■ WHAT THE TASK ASKS
Below are the entries to work from; restate word for word the portion that opens with the line containing "decode 0b1110100_011111111 = .ok" and closes with the line containing "(R73). Safe, as above. -/", keeping both.

■ DATASET EXCERPTS
-- ==== Sys2Proof/Tests/Slice0.lean ====
section
/-! SUPPORT. Tests with expected results from the spec: words from the patterns of 30_encoding.md, one-step vectors
from 95_test_vectors.md (the section is named before each group), and one witness for every obligation that has
hypotheses. -/

namespace Sys2Proof.Tests

open Sys2Proof.Machine Sys2Proof.Safety

/-! ## Well-formedness (30_encoding.md R98) -/

theorem test_wellFormed_refuses_mov_three : (Instr.mov 1 2 3).wellFormed = false := by decide

theorem test_wellFormed_takes_mov_two : (Instr.mov 1 2 2).wellFormed = true := by decide

/-! ## Decoding: every constructor, by a word written from its pattern -/

/-- R92, R107: words written from the patterns. -/
theorem test_decode_ldi :
    decode 0b0_010101010111100 = .ok (.ldi 0x2abc) := by decide

/-- R93, R107: words written from the patterns. -/
theorem test_decode_ldSt :
    decode 0b100_1110_0011_01010 = .ok (.ld 14 3 0xa) ∧
    decode 0b101_1001_1111_10101 = .ok (.st 9 15 0x15) := by decide

/-- R94, R107: words written from the patterns. -/
theorem test_decode_alu2 :
    decode 0b110000_0110_10_1011 = .ok (.addR 6 11) ∧
    decode 0b110000_0011_11_0011 = .ok (.addI 3 3) ∧
    decode 0b110000_1100_00_1000 = .ok (.anwR 12 8) ∧
    decode 0b110000_0101_01_0110 = .ok (.anwI 5 6) ∧
    decode 0b110001_1010_10_1101 = .ok (.subR 10 13) ∧
    decode 0b110001_0001_11_1100 = .ok (.subI 1 12) ∧
    decode 0b110001_1110_00_1011 = .ok (.cmpR 14 11) ∧
    decode 0b110001_1001_01_1001 = .ok (.cmpI 9 9) ∧
    decode 0b110010_0110_10_1000 = .ok (.andR 6 8) ∧
    decode 0b110010_0011_11_1111 = .ok (.andI 3 15) ∧
    decode 0b110010_1100_00_1101 = .ok (.tstR 12 13) ∧
    decode 0b110010_0101_01_0011 = .ok (.tstI 5 3) ∧
    decode 0b110011_1010_10_1011 = .ok (.orR 10 11) ∧
    decode 0b110011_0001_11_0110 = .ok (.orI 1 6) ∧
    decode 0b110011_1110_00_1000 = .ok (.onwR 14 8) ∧
    decode 0b110011_1001_01_1100 = .ok (.onwI 9 12) ∧
    decode 0b110100_0110_10_1101 = .ok (.xorR 6 13) ∧
    decode 0b110100_0011_11_1001 = .ok (.xorI 3 9) ∧
    decode 0b110100_1100_00_1011 = .ok (.tbcR 12 11) ∧
    decode 0b110100_0101_01_1111 = .ok (.tbcI 5 15) ∧
    decode 0b110101_1010_10_1000 = .ok (.mul 10 8) ∧
    decode 0b110101_0001_11_0010 = .ok (.mul32 1 2) ∧
    decode 0b110101_1110_00_1101 = .ok (.mnw 14 13) ∧
    decode 0b110101_1001_01_0111 = .ok (.mnw32 9 7) ∧
    decode 0b110110_0110_10_1011 = .ok (.div 6 11) ∧
    decode 0b110110_0011_11_0100 = .ok (.div32 3 4) ∧
    decode 0b110110_1100_00_1000 = .ok (.dnw 12 8) ∧
    decode 0b110110_0101_01_0010 = .ok (.dnw32 5 2) := by decide

/-- R95, R107: words written from the patterns. -/
theorem test_decode_shift :
    decode 0b110111_1010_000_001 = .ok (.sl 10 1) ∧
    decode 0b110111_0001_001_111 = .ok (.slc 1 7) ∧
    decode 0b110111_1110_010_010 = .ok (.sr 14 2) ∧
    decode 0b110111_1001_011_100 = .ok (.src 9 4) ∧
    decode 0b110111_0110_100_101 = .ok (.sra 6 5) ∧
    decode 0b110111_0011_101_110 = .ok (.sac 3 6) ∧
    decode 0b110111_1100_110_011 = .ok (.ror 12 3) ∧
    decode 0b110111_0101_111_001 = .ok (.roc 5 1) := by decide

/-- R96, R107: words written from the patterns. -/
theorem test_decode_jmp :
    decode 0b1110000_011111111 = .ok (.jz 0xff) ∧
    decode 0b1110001_111111101 = .ok (.jnz 0x1fd) ∧
    decode 0b1110010_000000101 = .ok (.jc 5) ∧
    decode 0b1110011_100000000 = .ok (.jnc 0x100) ∧
    decode 0b1110100_011111111 = .ok (.jn 0xff) ∧
    decode 0b1110101_111111101 = .ok (.jnn 0x1fd) ∧
    decode 0b1110110_000000101 = .ok (.jo 5) ∧
    decode 0b1110111_100000000 = .ok (.jno 0x100) := by decide

/-- R97, R107: words written from the patterns. -/
theorem test_decode_ldsSts :
    decode 0b111100_00_1010_1000 = .ok (.lds 10 .cs 8) ∧
    decode 0b111101_10_0001_0010 = .ok (.sts 1 .ss 2) := by decide

/-- R98, R107: words written from the patterns. -/
theorem test_decode_mov :
    decode 0b111110_1110_1101_10 = .ok (.mov 14 13 2) ∧
    decode 0b111110_1001_0111_11 = .ok (.amv 9 7) := by decide

/-- R99, R107: words written from the patterns. -/
theorem test_decode_lsi :
    decode 0b1111110_0110_11100 = .ok (.lsi 6 0x1c) := by decide
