-- ==== Sys2Proof/Machine/State.lean ====
section
/-! DEFINITION. The state of the block, `S = (reg, ctl, seq, trace, mem, faults, refused)` (spec/10_state.md R13), as plain data,
and its value after reset (R32, R129). -/

namespace Sys2Proof.Machine

/-- The bus phases of the controller (R24, R25). `endPhase` is the spec's `End`. -/
inductive Phase where
  | idle
  | addr
  | txNeed
  | txSend
  | rxRecv
  | endPhase
  | tcHold
deriving DecidableEq, Repr

/-- The three shapes (R1, R26 `seq.cmd`). -/
inductive Shape where
  | singleRead
  | singleWrite
  | burstRead
deriving DecidableEq, Repr

/-- Rejection codes (spec/60_exceptions.md R116). -/
inductive RejectCode where
  /-- REJ_RESERVED (R104). -/
  | reserved
  /-- REJ_ZERO_LENGTH (R105). -/
  | zeroLength
  /-- REJ_BUFFER_TOO_SMALL (R106). -/
  | bufferTooSmall
deriving DecidableEq, Repr

/-- Command status (R26 `seq.status`). -/
inductive Status where
  | ready
  | busy
  | done
  | rejected (code : RejectCode)
deriving DecidableEq, Repr

/-- Model faults (R117). An access raises one by marking the state (`State.raise`); the step after the mark stops with it. -/
inductive Fault where
  /-- F_CR2_WHILE_ACTIVE, raised by a CR2 write in a phase other than Idle and TcHold (R68) that nothing refuses (R120). Safe: the
  machine stops where a chip may go on. -/
  | cr2WhileActive
  /-- F_TXDR_NOT_READY, raised by a TXDR write outside phase TxNeed (R71). Safe, as above. -/
  | txdrNotReady
  /-- F_RXDR_EMPTY, raised by an RXDR read while RXNE is 0 (R73). Safe, as above. -/
  | rxdrEmpty
deriving DecidableEq, Repr

/-- Refusal reasons (R118). A form raises one by marking the state (`State.refuse`); the step after the mark stops with it. -/
inductive Refusal where
  /-- R_UNSUPPORTED_ACCESS, of an access outside R65's table. Safe: the machine stops where a chip may go on. -/
  | unsupportedAccess
  /-- R_UNSUPPORTED_CR2_FIELD, of a CR2 write with a bit of CR2_MBZ set (R66, R67). Safe, as above. -/
  | unsupportedCr2Field
  /-- R_ZERO_NBYTES, of a CR2 write with START = 1 and NBYTES = 0, in every phase (R60, R66, R120). Safe, as above. -/
  | zeroNbytes
  /-- R_UNSUPPORTED_TXDR_BITS, of a TXDR write with a bit of 31:8 set (R71). Safe, as above. -/
  | unsupportedTxdrBits
  /-- R_READ_ONLY, of a write to ISR or RXDR (R74). Safe, as above. -/
  | readOnly
  /-- R_UNBOUND_REGISTER, of a facade operation on an unbound register or an unknown slave (R108). Safe: the source rejects it
  when it is compiled. -/
  | unboundRegister
  /-- R_BAD_RANGE, of `read_all` on an unbound or ill-formed range (R109). Safe, as for R_UNBOUND_REGISTER. -/
  | badRange
  /-- R_COMMAND_OVERLAP, of a command presented while one is in progress (R113). Safe: no run of the source does it. -/
  | commandOverlap
  /-- An instruction of the opcode table that has no meaning in this model. No arm of `exec` raises it. Safe: the machine stops. -/
  | notModelled (mnemonic : String)
deriving DecidableEq, Repr

/-- The modelled flags of ISR (R17, R18). Every other bit of the word is the constant 0 (R19), see `Isr.word`. -/
structure Isr where
  txe   : Bool
  txis  : Bool
  rxne  : Bool
  nackf : Bool
  stopf : Bool
  tc    : Bool
  busy  : Bool
deriving DecidableEq, Repr

/-- The register block `reg` (R14 to R22). TXDR and RXDR hold their byte; their bits 31:8 read as 0 (R20, R21). -/
structure Regs where
  cr2      : Word
  isr      : Isr
  txdata   : Byte
  rxdata   : Byte
  upstream : Upstream
deriving DecidableEq, Repr

/-- The controller's hidden state `ctl` (R24). -/
structure Ctl where
  phase   : Phase
  sadd7   : Addr7
  rw      : Dir
  rem     : Byte
  autoend : Bool
  shift   : Byte
deriving DecidableEq, Repr

/-- The sequencer's state `seq` (R26). -/
structure Seq where
  status : Status
  cmd    : Shape
  a7     : Addr7
  reg    : Byte
  val    : Byte
  n      : Byte
  buf    : Nat
  buflen : Nat
  i      : Byte
  result : Option Byte
  pc     : Nat
deriving DecidableEq, Repr

/-- Something the caller has still to present. With `wait` it blocks until the command before it has ended (R141, R142); without,
it presents its request at the very next step, a command in progress or not (R113). A register-access line has no move while a
command is in progress, whichever it says (notes/assumptions/15.md). DESIGN CHOICE, safe: notes/assumptions/9.md. -/
structure Submission where
  request : Request
  wait    : Bool
deriving DecidableEq, Repr

/-- The model's own fields for the environment: the caller's inputs, the slave's answers and the schedule. Answers and choices
fixed in advance are taken first; after them the free values of `Config` are drawn, numbered by `draws` and `picks` (DESIGN
CHOICE, safe: notes/assumptions/7.md, 8.md, 9.md). -/
structure Env where
  inbox : List Submission
  acks  : List Ack
  bytes : List Byte
  draws : Nat
  sched : List Agent
  picks : Nat
deriving DecidableEq, Repr

/-- The state of the block (R13), the parameters of R6, and the model's own fields `reply` (the value the last register-access
line returned; DESIGN CHOICE, safe: notes/assumptions/11.md) and `env`. -/
structure State where
  reg     : Regs
  ctl     : Ctl
  seq     : Seq
  trace   : List BusEvent
  mem     : List Host.Cell
  faults  : List Fault
  refused : Option Refusal
  reply   : Option Word
  env     : Env
  params  : Params
deriving DecidableEq, Repr

/-- The state after reset (R32, R129) of a block with the parameters `p` (R6) and with `u` in the registers the upstream
collaborator left (R22). DESIGN CHOICE: `reply` and `env` (notes/assumptions/7.md, 8.md, 9.md, 11.md). -/
def State.resetWith (p : Params) (u : Upstream) : State :=
  { reg     := { cr2 := 0#32
                 isr := { txe := true, txis := false, rxne := false, nackf := false, stopf := false, tc := false, busy := false }
                 txdata := 0#8
                 rxdata := 0#8
                 upstream := u }
    ctl     := { phase := .idle, sadd7 := 0#7, rw := .write, rem := 0#8, autoend := false, shift := 0#8 }
    seq     := { status := .ready, cmd := .singleRead, a7 := 0#7, reg := 0#8, val := 0#8, n := 0#8, buf := 0, buflen := 0,
                 i := 0#8, result := none, pc := 0 }
    trace   := []
    mem     := []
    faults  := []
    refused := none
    reply   := none
    env     := { inbox := [], acks := [], bytes := [], draws := 0, sched := [], picks := 0 }
    params  := p }

/-- The state after reset, its parameters and the upstream registers those of Config, which fixes no value but the default base
(DESIGN CHOICE, safe: notes/assumptions/2.md, 10.md). -/
def State.reset : State := State.resetWith Config.params Config.upstream

end Sys2Proof.Machine
end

■ EXPECTED ANSWER
    decode 0b1110100_011111111 = .ok (.jn 0xff) ∧
    decode 0b1110101_111111101 = .ok (.jnn 0x1fd) ∧
    decode 0b1110110_000000101 = .ok (.jo 5) ∧
    decode 0b1110111_100000000 = .ok (.jno 0x100) := by decide

/-- R97, R107: words written from the patterns. -/
theorem test_decode_ldsSts :
    decode 0b111100_00_1010_1000 = .ok (.lds 10 .cs 8) ∧
    decode 0b111101_10_0001_0010 = .ok (.sts 1 .ss 2) := by decide

/-- R98, R107: words written from the patterns. -/
theorem test_decode_mov :
    decode 0b111110_1110_1101_10 = .ok (.mov 14 13 2) ∧
    decode 0b111110_1001_0111_11 = .ok (.amv 9 7) := by decide

/-- R99, R107: words written from the patterns. -/
theorem test_decode_lsi :
    decode 0b1111110_0110_11100 = .ok (.lsi 6 0x1c) := by decide
-- ==== Sys2Proof/Machine/State.lean ====
section
/-! DEFINITION. The state of the block, `S = (reg, ctl, seq, trace, mem, faults, refused)` (spec/10_state.md R13), as plain data,
and its value after reset (R32, R129). -/

namespace Sys2Proof.Machine

/-- The bus phases of the controller (R24, R25). `endPhase` is the spec's `End`. -/
inductive Phase where
  | idle
  | addr
  | txNeed
  | txSend
  | rxRecv
  | endPhase
  | tcHold
deriving DecidableEq, Repr

/-- The three shapes (R1, R26 `seq.cmd`). -/
inductive Shape where
  | singleRead
  | singleWrite
  | burstRead
deriving DecidableEq, Repr

/-- Rejection codes (spec/60_exceptions.md R116). -/
inductive RejectCode where
  /-- REJ_RESERVED (R104). -/
  | reserved
  /-- REJ_ZERO_LENGTH (R105). -/
  | zeroLength
  /-- REJ_BUFFER_TOO_SMALL (R106). -/
  | bufferTooSmall
deriving DecidableEq, Repr

/-- Command status (R26 `seq.status`). -/
inductive Status where
  | ready
  | busy
  | done
  | rejected (code : RejectCode)
deriving DecidableEq, Repr

/-- Model faults (R117). An access raises one by marking the state (`State.raise`); the step after the mark stops with it. -/
inductive Fault where
  /-- F_CR2_WHILE_ACTIVE, raised by a CR2 write in a phase other than Idle and TcHold (R68) that nothing refuses (R120). Safe: the
  machine stops where a chip may go on. -/
  | cr2WhileActive
  /-- F_TXDR_NOT_READY, raised by a TXDR write outside phase TxNeed (R71). Safe, as above. -/
  | txdrNotReady
  /-- F_RXDR_EMPTY, raised by an RXDR read while RXNE is 0 (R73). Safe, as above. -/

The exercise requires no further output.